Удивительное все-таки дело — пример человека. Сколько слов и призывов расходуются впустую, когда они не подкреплены образом жизни, собственными поступками. У Зои это вот наиболее важное совпадало.

В отличие от мужа она была немногословна. Олега нередко распирало желание высказаться. Нет, это не была суетная болтливость, ему в самом деле было что сказать, и он попросту не любил держать это в себе. По тому, как вела себя при этом Зоя, я думаю, что нередко он говорил за них двоих. И, может быть, даже в большей степени за нее, чем за себя.

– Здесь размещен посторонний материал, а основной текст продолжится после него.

-- ==== Sys2Proof/Certificates/Slice0/Obligations.lean ====
section
/-! DEFINITION. The statements about SAM-PCV. Each names the rule of spec/ it formalises. None rests on a value the
model chose but where it says so: a statement holds for every legal configuration, order of turns and storage. -/

open Sys2Proof Sys2Proof.Machine

/-! ### Encoding (30_encoding.md) -/

/-- Decode and encode agree: every well-formed operation, with every operand value R91 admits, is read back from its
command (R70, R72, R91, R92). -/
def Obligations.DecodeAfterEncode : Prop :=
  ∀ i : Instr, i.wellFormed = true → decode (encode i) = .instr i

/-- Each operation has one command only: a command that decodes to an operation is that operation's encoding, and its
operands are well-formed (R74: no reserved bit is ignored). -/
def Obligations.EncodeAfterDecode : Prop :=
  ∀ (c : Command) (i : Instr), decode c = .instr i → i.wellFormed = true ∧ encode i = c

/-- R92 with R73 and R74, the argument fields read off R91: decoding is total, and a command is ILLEGAL exactly when its
op is 0x8 or more, a reserved argument bit is set, a counter id is 4 to 7, or a selector is 3. -/
def Obligations.IllegalExactlyWhenReserved : Prop :=
  ∀ c : Command, (∃ r, decode c = .illegal r) ↔
    8 ≤ (c.extractLsb' 32 4).toNat
    ∨ (c.extractLsb' 32 4 = 0x0#4 ∧ c.extractLsb' 0 32 ≠ 0#32)
    ∨ (c.extractLsb' 32 4 = 0x1#4 ∧ c.extractLsb' 8 24 ≠ 0#24)
    ∨ (c.extractLsb' 32 4 = 0x2#4 ∧ c.extractLsb' 0 32 ≠ 0#32)
    ∨ (c.extractLsb' 32 4 = 0x3#4 ∧ c.extractLsb' 0 8 ≠ 0#8)
    ∨ (c.extractLsb' 32 4 = 0x5#4 ∧ (c.extractLsb' 3 29 ≠ 0#29 ∨ 4 ≤ (c.extractLsb' 0 3).toNat))
    ∨ (c.extractLsb' 32 4 = 0x6#4 ∧ c.extractLsb' 0 32 ≠ 0#32)
    ∨ (c.extractLsb' 32 4 = 0x7#4 ∧ (c.extractLsb' 2 30 ≠ 0#30 ∨ c.extractLsb' 0 2 = 3#2))

/-- The decoder against spec/opcode_table.json: a command that decodes to an operation matches that operation's row and
no other, and a command that is ILLEGAL matches no row. -/
def Obligations.DecoderFollowsOpcodeTable : Prop :=
  (∀ (c : Command) (i : Instr), decode c = .instr i →
    (opcodeTable.filter (fun r => r.matches c)).map TableRow.mnemonic = [i.mnemonic]) ∧
  (∀ (c : Command) (r : IllegalReason), decode c = .illegal r → opcodeTable.filter (fun r => r.matches c) = [])

/-- R72 and R91: where each operand of each operation stands in the command, reserved bits zero. -/
def Obligations.OperandsStandWhereR91Says : Prop :=
  decode (0x0#4 ++ 0#32) = .instr .nop ∧
  (∀ b : Byte, decode (0x1#4 ++ (0#24 ++ b)) = .instr (.ingest b)) ∧
  decode (0x2#4 ++ 0#32) = .instr .poll ∧
  (∀ t d0 d1 : Byte, decode (0x3#4 ++ (t ++ d0 ++ d1 ++ 0#8)) = .instr (.encode t d0 d1)) ∧
  (∀ b0 b1 b2 b3 : Byte, decode (0x4#4 ++ (b0 ++ b1 ++ b2 ++ b3)) = .instr (.validate b0 b1 b2 b3)) ∧
  (∀ id : BitVec 3, id.toNat < 4 → decode (0x5#4 ++ (0#29 ++ id)) = .instr (.statsRead id)) ∧
  decode (0x6#4 ++ 0#32) = .instr .statsClear ∧
  (∀ sel : BitVec 2, sel.toNat < 3 → decode (0x7#4 ++ (0#30 ++ sel)) = .instr (.statusRead sel))

/-- Commands written out from R70, R72 and R91, one or more of each family, and what each decodes to (the commands of
95_test_vectors.md). -/
def Obligations.WrittenCommandsDecode : Prop :=
  decode 0x10000006B#36 = .instr (.ingest 0x6B#8) ∧
  decode 0x200000000#36 = .instr .poll ∧
  decode 0x3E0123400#36 = .instr (.encode 0xE0#8 0x12#8 0x34#8) ∧
  decode 0x420F0008E#36 = .instr (.validate 0x20#8 0xF0#8 0x00#8 0x8E#8) ∧
  decode 0x500000003#36 = .instr (.statsRead 3#3) ∧
  decode 0x700000002#36 = .instr (.statusRead 2#2) ∧
  decode 0x9FFFFFFFF#36 = .illegal .reservedOp ∧
  decode 0x100000100#36 = .illegal .reservedBits

/-- R71 and R75: a response is its 4-bit code above its 32 bits of data, the codes are those of R75, and the codes 0x8 to
0xF are never produced. -/
def Obligations.ResponseWordLayout : Prop :=
  (∀ r : Response, r.word.extractLsb' 32 4 = r.code.bits ∧ r.word.extractLsb' 0 32 = r.data) ∧
  (∀ c : ResponseCode, c.bits.toNat < 8) ∧
  [ResponseCode.ok, .accepted, .packet, .empty, .slip, .checksumError, .value, .illegal].map ResponseCode.bits
    = [0x0#4, 0x1#4, 0x2#4, 0x3#4, 0x4#4, 0x5#4, 0x6#4, 0x7#4]

/-- R79, R77, R118 and R80: a packet word is its four bytes, byte 0 in bits [31:24]; each field of its decoded view stands
at the bits R79 gives, so the type is the top 3 bits and the flags are the bottom 5 bits of byte 0; and the eight type codes
name the eight types, one each. -/
def Obligations.PacketWordFields : Prop :=
  (∀ w : Word,
    unpack w = [w.extractLsb' 24 8, w.extractLsb' 16 8, w.extractLsb' 8 8, w.extractLsb' 0 8] ∧
    packetOfWord w =
      { type := w.extractLsb' 29 3, flags := w.extractLsb' 24 5, data0 := w.extractLsb' 16 8,
        data1 := w.extractLsb' 8 8, checksum := w.extractLsb' 0 8 }) ∧
  (∀ b0 b1 b2 b3 : Byte, pack b0 b1 b2 b3 = b0 ++ b1 ++ b2 ++ b3 ∧ unpack (pack b0 b1 b2 b3) = [b0, b1, b2, b3] ∧
    packetOfWord (pack b0 b1 b2 b3) =
      { type := b0.extractLsb' 5 3, flags := b0.extractLsb' 0 5, data0 := b1, data1 := b2, checksum := b3 }) ∧
  (∀ w : Word, pack (byte0 w) (byte1 w) (byte2 w) (byte3 w) = w) ∧
  (∀ c : BitVec 3, (messageType c).code = c) ∧ (∀ t : MessageType, messageType t.code = t) ∧
  [MessageType.button, .led, .power, .display, .debugCode, .debugText, .system, .extended].map MessageType.code
    = [0b000#3, 0b001#3, 0b010#3, 0b011#3, 0b100#3, 0b101#3, 0b110#3, 0b111#3]

/-! ### The checksum (40_codec.md) -/

/-- R111: crc8 is linear in its 24 input bits, it is 0 on zero bytes, so the all-zero packet is valid, and it equals the
table-driven form with the table of 95_test_vectors.md, section 2.1. -/
def Obligations.CrcLinearAndTableDriven : Prop :=
  (∀ a0 a1 a2 b0 b1 b2 : Byte,
    crc8 (a0 ^^^ b0) (a1 ^^^ b1) (a2 ^^^ b2) = crc8 a0 a1 a2 ^^^ crc8 b0 b1 b2) ∧
  crc8 0#8 0#8 0#8 = 0#8 ∧ valid 0#8 0#8 0#8 0#8 = true ∧
  (∀ c b : Byte, crcTable[(c ^^^ b).toNat]? = some (crcByte c b).toNat) ∧
  (∀ i : Byte, crcTable[i.toNat]? = some (crcSeq [i]).toNat)

/-- R112 and R113: the loop over four bytes ends at 0 exactly when the fourth is the crc8 of the first three, which is
when the packet is valid; exactly one value of byte 3 makes it so. -/
def Obligations.CrcResidueIsZero : Prop :=
  ∀ b0 b1 b2 : Byte, crcSeq [b0, b1, b2, crc8 b0 b1 b2] = 0#8 ∧
    (∀ b3 : Byte, crcSeq [b0, b1, b2, b3] = 0#8 ↔ b3 = crc8 b0 b1 b2) ∧
    (∀ b3 : Byte, valid b0 b1 b2 b3 = true ↔ b3 = crc8 b0 b1 b2) ∧
    ∃ b3 : Byte, valid b0 b1 b2 b3 = true ∧ ∀ x : Byte, valid b0 b1 b2 x = true → x = b3

/-- A flip of any one of the 32 bits of a valid packet word makes it invalid. The spec says so of the checksum byte
(R115, corner cases); for the other three bytes it follows from R110. -/
def Obligations.EverySingleBitFlipIsCaught : Prop :=
  ∀ (w : Word) (k : Nat), k < 32 → validWord w = true → validWord (w ^^^ (1#32 <<< k)) = false

/-- R119: the checksums of the source's four test inputs by R110; the four printed values are invalid. -/
def Obligations.SourceVectorsByTheAlgorithm : Prop :=
  crc8 0x01#8 0x00#8 0x00#8 = 0x6B#8 ∧ crc8 0x40#8 0x00#8 0x00#8 = 0x86#8 ∧
  crc8 0xC0#8 0x00#8 0x00#8 = 0x8D#8 ∧ crc8 0x20#8 0xF0#8 0x00#8 = 0x57#8 ∧
  valid 0x01#8 0x00#8 0x00#8 0x55#8 = false ∧ valid 0x40#8 0x00#8 0x00#8 0x8C#8 = false ∧
  valid 0xC0#8 0x00#8 0x00#8 0x8B#8 = false ∧ valid 0x20#8 0xF0#8 0x00#8 0x8E#8 = false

В ней, Зое, беспрерывно шла работа мысли. И не только, так сказать, по нисходящей, вглубь, что совершенно естественно для археолога, который, оказавшись лицом к лицу с первым веком, хочет углубиться еще больше, докопаться до донышка, выбрать, выработать по возможности до конца рудоносную жилу. Боюсь, что эти мои рассуждения звучат совсем уж по-дилетантски, но археологию в этом отношении можно, наверное, сравнить с той частью ботаники (не знаю, существует ли такая часть), которая занимается изучением корней. Однако Зою интересовали также и стебли, и листья. Сужу об этом по нашему мельком возникшему разговору о Партените, по тому, как она, идя на раскоп, останавливалась иногда над каменным развалом, в котором увидела руины маленького средневекового храма, поставленного неведомо кем и когда.

Или вот пример: ее упоминание об Оммер де Гелль, когда разговор пошел о том же Партените. Не тогда ли впервые возникла у меня мысль о переплетении судеб-ниточек, о пестротканом ковре, вышитом историей по канве этих мест?..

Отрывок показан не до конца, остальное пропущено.